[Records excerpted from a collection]
* * * * *
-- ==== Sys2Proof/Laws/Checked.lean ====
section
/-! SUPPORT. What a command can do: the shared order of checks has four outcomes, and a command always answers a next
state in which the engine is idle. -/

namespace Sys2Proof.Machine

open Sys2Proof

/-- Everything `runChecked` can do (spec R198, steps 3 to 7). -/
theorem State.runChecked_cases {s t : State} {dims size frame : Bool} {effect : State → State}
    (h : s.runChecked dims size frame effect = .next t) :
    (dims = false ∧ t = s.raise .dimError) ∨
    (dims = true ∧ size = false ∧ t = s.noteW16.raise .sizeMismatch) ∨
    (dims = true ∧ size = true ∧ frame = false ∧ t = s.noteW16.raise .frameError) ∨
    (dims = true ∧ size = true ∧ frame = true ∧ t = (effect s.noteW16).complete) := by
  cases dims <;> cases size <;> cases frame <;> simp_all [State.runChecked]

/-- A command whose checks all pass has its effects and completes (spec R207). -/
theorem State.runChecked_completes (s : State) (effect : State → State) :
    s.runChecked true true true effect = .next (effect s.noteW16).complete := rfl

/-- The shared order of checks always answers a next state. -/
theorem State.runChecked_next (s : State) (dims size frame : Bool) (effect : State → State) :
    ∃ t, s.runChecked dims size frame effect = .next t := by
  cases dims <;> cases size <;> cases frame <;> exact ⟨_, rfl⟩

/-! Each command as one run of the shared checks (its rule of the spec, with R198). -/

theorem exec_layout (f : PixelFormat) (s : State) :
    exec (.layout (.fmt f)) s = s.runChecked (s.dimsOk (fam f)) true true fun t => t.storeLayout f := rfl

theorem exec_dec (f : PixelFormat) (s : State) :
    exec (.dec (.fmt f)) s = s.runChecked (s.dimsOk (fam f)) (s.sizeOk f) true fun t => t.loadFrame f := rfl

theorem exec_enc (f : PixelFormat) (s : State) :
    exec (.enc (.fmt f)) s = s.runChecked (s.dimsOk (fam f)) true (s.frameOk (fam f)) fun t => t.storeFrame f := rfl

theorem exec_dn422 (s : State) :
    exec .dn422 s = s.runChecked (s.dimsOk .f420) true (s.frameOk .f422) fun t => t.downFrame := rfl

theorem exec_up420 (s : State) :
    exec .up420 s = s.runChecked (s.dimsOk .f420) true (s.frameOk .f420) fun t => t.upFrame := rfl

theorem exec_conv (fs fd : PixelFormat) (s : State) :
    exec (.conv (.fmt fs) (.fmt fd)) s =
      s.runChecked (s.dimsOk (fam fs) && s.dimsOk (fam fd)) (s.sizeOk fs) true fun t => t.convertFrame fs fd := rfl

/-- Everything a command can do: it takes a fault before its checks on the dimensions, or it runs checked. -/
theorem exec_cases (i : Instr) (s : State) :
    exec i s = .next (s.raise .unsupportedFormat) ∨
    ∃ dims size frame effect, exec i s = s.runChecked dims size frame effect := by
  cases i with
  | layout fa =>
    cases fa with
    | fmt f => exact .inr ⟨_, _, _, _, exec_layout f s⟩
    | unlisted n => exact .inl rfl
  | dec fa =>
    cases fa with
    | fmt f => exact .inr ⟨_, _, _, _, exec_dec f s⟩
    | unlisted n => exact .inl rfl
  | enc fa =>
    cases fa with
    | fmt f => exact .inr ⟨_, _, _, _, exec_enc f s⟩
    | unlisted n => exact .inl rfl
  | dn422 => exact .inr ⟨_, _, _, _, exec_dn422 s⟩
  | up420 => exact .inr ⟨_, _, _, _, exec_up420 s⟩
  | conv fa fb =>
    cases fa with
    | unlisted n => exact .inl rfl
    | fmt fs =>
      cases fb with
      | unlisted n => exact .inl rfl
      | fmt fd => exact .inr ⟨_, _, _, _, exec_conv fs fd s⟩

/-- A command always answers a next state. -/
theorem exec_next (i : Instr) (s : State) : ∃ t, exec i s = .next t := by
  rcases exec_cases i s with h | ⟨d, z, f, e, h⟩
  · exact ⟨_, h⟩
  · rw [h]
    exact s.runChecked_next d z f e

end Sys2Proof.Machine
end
* * * * *
Task prompt: When a line in the data contains the string "raise", copy that line.

Result:
    (dims = false ∧ t = s.raise .dimError) ∨
    (dims = true ∧ size = false ∧ t = s.noteW16.raise .sizeMismatch) ∨
    (dims = true ∧ size = true ∧ frame = false ∧ t = s.noteW16.raise .frameError) ∨
    exec i s = .next (s.raise .unsupportedFormat) ∨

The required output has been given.